With last week’s conclusion of submissions to the Ontario Human Rights Tribunal investigating the withdrawal of funding for the Sex Reassignment Surgery (SRS), lawyers, lobby groups, trans people and their supporters gathered at Queen’s Park calling again on the government to fund SRS.
Lawyers for the complainants – who say that the 1998 decision to delist SRS violated their human rights as trans people – expect the tribunal to come back in a few months with a ruling hopefully in their favour.
Judging by the rumblings from Premier Dalton McGuinty, the government seems prepared to accept a ruling in favour of Ontario transsexuals.
In the Ontario legislature last week, NDP Deputy Leader Marilyn Churley asked the premier: “If the tribunal rules in favour of reinstating funding, will you ensure that your government respects the ruling and reinstates the funding immediately after that ruling?”
McGuinty answered: “I want to be very, very direct to the member’s question: Yes.”

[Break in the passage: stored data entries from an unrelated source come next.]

-- ==== Sys2Proof/Machine/Records.lean ====
section
/-! DEFINITION. Events, the deck and the kitty, saggar records, squash and rollback (spec 07 R143 to R161, R164). -/

namespace Sys2Proof.Machine

/-- The key of an event as one number: TIME, then SRC, then SERIAL (R147). -/
def eventKey (time : Dword) (src : BitVec 48) (serial : BitVec 32) : Nat :=
  (time.toNat * 2 ^ 48 + src.toNat) * 2 ^ 32 + serial.toNat

def evKey (e : Event) : Nat := eventKey e.time e.src e.serial

/-- The 64 bytes of an event (R146). -/
def eventLine (e : Event) : VReg :=
  e.payload ++ 0#32 ++ e.serial ++ 0#14 ++ (0#1 ++ BitVec.ofBool e.cancel) ++ e.src ++ e.hix ++ e.dst ++ e.time

/-- The second half of a record's header (R155). -/
def recordLine (r : Record) : VReg :=
  let n := r.units.foldl (fun (a : Nat) u => a + (match u with | .undo .. => 2 | _ => 1)) 0
  0#256 ++ BitVec.ofNat 32 n ++ 0#29 ++ BitVec.ofBool r.void ++ BitVec.ofBool r.coll ++ BitVec.ofBool r.done ++
    BitVec.ofNat 64 r.aprev ++ 0#16 ++ r.event.dst ++ r.rngc0

/-- The first line of a unit (R156); the second line of an undo unit is the old block. -/
def unitLine (u : RUnit) : VReg :=
  match u with
  | .undo a _ _ => 0#448 ++ 1#4 ++ 0#3 ++ BitVec.ofNat 51 (a / 64) ++ 0#6
  | .sent t d n => 0#256 ++ 0#32 ++ n ++ 0#16 ++ d ++ t ++ 2#4 ++ 0#60
  | .write z a v _ => 0#320 ++ v ++ a ++ 3#4 ++ 0#58 ++ z.bits
  | .notice w => 0#384 ++ w ++ 4#4 ++ 0#60

/-- Bytes that a unit takes (R156). -/
def unitBytes (u : RUnit) : Nat := match u with | .undo .. => 128 | _ => 64

/-! ### Accesses of the dealer (R148) -/

/-- A store of the dealer to its region's memory; a fault ends the region. -/
def State.dealerStore (s : State) (rcb core : Nat) (va n v : Nat) (p : Bool) : State :=
  match s.getRegion? rcb with
  | none => s
  | some r =>
    let x := s.spaceStore core r.space (BitVec.ofNat 64 va) n v p
    match x.1 with
    | .ok _ => x.2
    | .error c => x.2.endRegion rcb c

/-- A load of the dealer from its region's memory, on behalf of a context where one is named; a fault ends the region. -/
def State.dealerLoadFor (s : State) (ctx : Option Nat) (rcb core : Nat) (va n : Nat) : (Nat × Bool) × State :=
  match s.getRegion? rcb with
  | none => ((0, false), s)
  | some r =>
    let x := s.spaceLoadFor ctx core r.space (BitVec.ofNat 64 va) n
    match x.1 with
    | .ok y => (y, x.2)
    | .error c => ((0, false), x.2.endRegion rcb c)
def State.dealerLoad (s : State) (rcb core : Nat) (va n : Nat) : (Nat × Bool) × State := s.dealerLoadFor none rcb core va n

/-! ### Actors (R143, R144) -/

/-- The address of an actor's entry in its table. -/
def entryAddr (actt actor : Nat) : Nat := actt + 0x40 + 8 * actor
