/-- A context resumed in a slot from its save record: only the registers that the save named are restored (R350, R354, R355). -/
def State.resumeIn (s : State) (rcb core slot : Nat) (r : Region) (x : Saved) : State :=
  let base := r.saveBase x.index
  let head := s.readDwords rcb core base 8
  let image := head.2.readDwords rcb core (base + 0x40) 320
  let nin := head.1.getD 3 0 / 2 ^ 32 % 32
  let inbox := image.2.readDwords rcb core (base + 0xA40) (6 * nin)
  let arr := inbox.2.readDwords rcb core (base + 0xD40) 32
  let s1 := arr.2.startCtx rcb core slot x.start x.caller
  let m0 := head.1.getD 1 0
  let offs := savedDwords (m0 % 2 ^ 32) (m0 / 2 ^ 32) (head.1.getD 2 0 % 256)
  let c0 := s1.getCtx (ctxKey core slot)
  let blank : Context := { c0 with sregs := Vector.replicate 32 0, lt := max c0.lt x.lt, fenceLt := x.fenceLt, latch := x.latch }
  let c1 := offs.foldl (fun (c : Context) o => c.setImageDword o (BitVec.ofNat 64 (image.1.getD (o / 8) 0))) blank
  let named (mask : Nat) : BitVec 32 := BitVec.ofNat 32 mask
  let c2 := { c1 with
    spois := c1.spois &&& named (m0 % 2 ^ 32)
    vpois := c1.vpois &&& named (m0 / 2 ^ 32)
    tags := savedTags (head.1.getD 3 0) (head.1.drop 4)
    inbox := (rangeFrom 0 nin).map (fun j => readMessage (inbox.1.drop (6 * j)) (x.times.getD j 0))
    arrivals := (rangeFrom 0 32).filterMap (fun b =>
      let w := arr.1.getD b 0
      if w / 2 ^ 63 = 1 then some (b, BitVec.ofNat 32 w) else none)
    start := x.start }
  (s1.setCtx (ctxKey core slot) c2).modRegion rcb (fun r => { r with saved := r.saved.filter (fun y => y.index != x.index) })

/-- A saved context resumed on the first core with room for it; beyond a core's issuing positions it is parked, ready to issue (R114, R354). -/
def State.resumeSomewhere (s : State) (rcb : Nat) (r : Region) (x : Saved) : State :=
  match (if r.bound then [x.core] else r.cores).find? (fun c => decide (0 < s.openSlots rcb r c)) with
  | none => s
  | some core =>
    match s.freeSlot rcb r core with
    | none => s
    | some k =>
      let t := (s.serve rcb core).resumeIn rcb core k r x
      if t.held core ≤ 4 then t else t.modCtx (ctxKey core k) (fun c => { c with slot := .parkedReady })

/-- All saved contexts of a co-resident region resumed at once, oldest save first (R121, R354). -/
def State.resumeAll (s : State) (rcb : Nat) (r : Region) : State := r.saved.foldl (fun (t : State) x => t.resumeSomewhere rcb r x) s

end Sys2Proof.Machine
end

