/-- SEALED_EVENT_RESEND (R339). -/
def execSealedEventResend (core flight : Nat) (s : State) : Host.Outcome State Fault Refusal :=
  match (s.getCore core).flight.find? (fun f => f.id == flight) with
  | none => .next s
  | some f => .next (if s.resendDue f then s.resend core f else s)

/-- HOME_CACHE_INVALIDATE (R196, R339): the line is dropped, and refused events of the actor are sent again. -/
def execHomeCacheInvalidate (p : Packet) (s : State) : Host.Outcome State Fault Refusal :=
  match p.body with
  | .homeInvalidate a =>
    let core := epCore p.dst
    let soc := s.socOf p.rcb
    let s1 := (s.takeOff p).modCore core (fun c => { c with homes := kdel c.homes (homeKey soc a.toNat) })
    let due := (s1.getCore core).flight.filter (fun f => f.event.dst == a && f.refused.isSome)
    .next (due.foldl (fun t f => t.resend core f) s1)
  | _ => .next s

/-! ### Sweeps (R163 to R167, R202, R399) -/

/-- The period of a scope's sweeps, the delay of its samples, and that of its publication (R165, R399). -/
def sweepPeriod : SweepScope → Nat
  | .die => 1024 | .package => 4096 | .domain => 65536 | .system => 1250000
def sweepDelay : SweepScope → Nat
  | .die => 0 | .package => 0 | .domain => 512 | .system => 16384
def sweepPublish : SweepScope → Nat
  | .die => 96 | .package => 512 | .domain => 4096 | .system => 250000

/-- The cores that serve a society: those of its regions' budgets. -/
def State.coresOf (s : State) (soc : Nat) : List Nat :=
  ((s.regions.filter (fun x => x.2.soc == soc)).flatMap (fun x => x.2.cores)).eraseDups

/-- The cores that a sweep of a society has to sample: those that serve it, and those on which something of it is left, an entry of an event that they have sent or a walk, after
their regions have ended (R163 to R165). Any other core of its scope has a floor of all ones, which changes no minimum. -/
def State.sampleCores (s : State) (soc : Nat) : List Nat :=
  (s.coresOf soc ++ (s.cores.filter (fun x => x.2.flight.any (fun f => f.soc == soc) || x.2.undo.any (fun u => s.socOf? u.rcb == some soc))).map
    (fun x => x.1)).eraseDups

/-- Whether a sweep of a society starts now (R165). -/
def State.sweepDue (s : State) (so : Society) : Bool := so.sweep.isNone && decide (so.next ≤ s.clock so.scope)

/-- SWEEP_START (R165, R202): a sweep that starts no later than the society's first push publishes nothing. -/
def execSweepStart (soc : Nat) (s : State) : Host.Outcome State Fault Refusal :=
  match kget s.socs soc with
  | none => .next s
  | some so =>
    if s.sweepDue so then
      let publishes := (match so.pushed with | none => false | some t => decide (t < so.next))
      let period := sweepPeriod so.scope
      .next (s.modSoc soc (fun so => { so with
        sweep := some { scope := so.scope, start := so.next, publishes := publishes, holds := publishes, lost := false, samples := [] }
        next := (s.clock so.scope / period + 1) * period
        other := none }))
    else .next s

“They could relist surgery anyway, as the right thing to do,” says Susan Ursel, lawyer for three of the complainants, who points out that the tribunal could order the government to pay damages to her clients for the distress they’ve suffered by not having SRS funded.
The tribunal has six months to render a decision, after hearing submissions on and off for more than five years. Ursel says for the tribunal understood the urgency of the issue and that members intend to reach a decision “as fast as possible, giving proper justice to all evidence.”
Complainant Martine Stonehouse filed her complaint in March 2000, joining three other complainants, including Michelle Hogan, who filed a complaint in 1998 .
Stonehouse described her ordeal in a letter to McGuinty: “I have now fought this delisting over six and a half years through three governments, two political parties, a human rights case with failed mediation… and now the completion of a human rights tribunal.”
After the news conference, Stonehouse says the premier requested to meet with her and her supporters, telling them, to her recollection, “my sense is that you guys are going to win, and we are going to fund it.” He told her that she just needs “to hang in a little longer.”
George Smitherman, openly gay Minister Of Health And Long-term Care, who while in opposition promised to reinstate funding if elected, was absent throughout the proceedings.
When OHIP covered SRS, an average of six transsexuals a year were approved for surgery at an approximate annual cost of $150 000. It is estimated that the cost of the tribunal itself has been more than $1 million.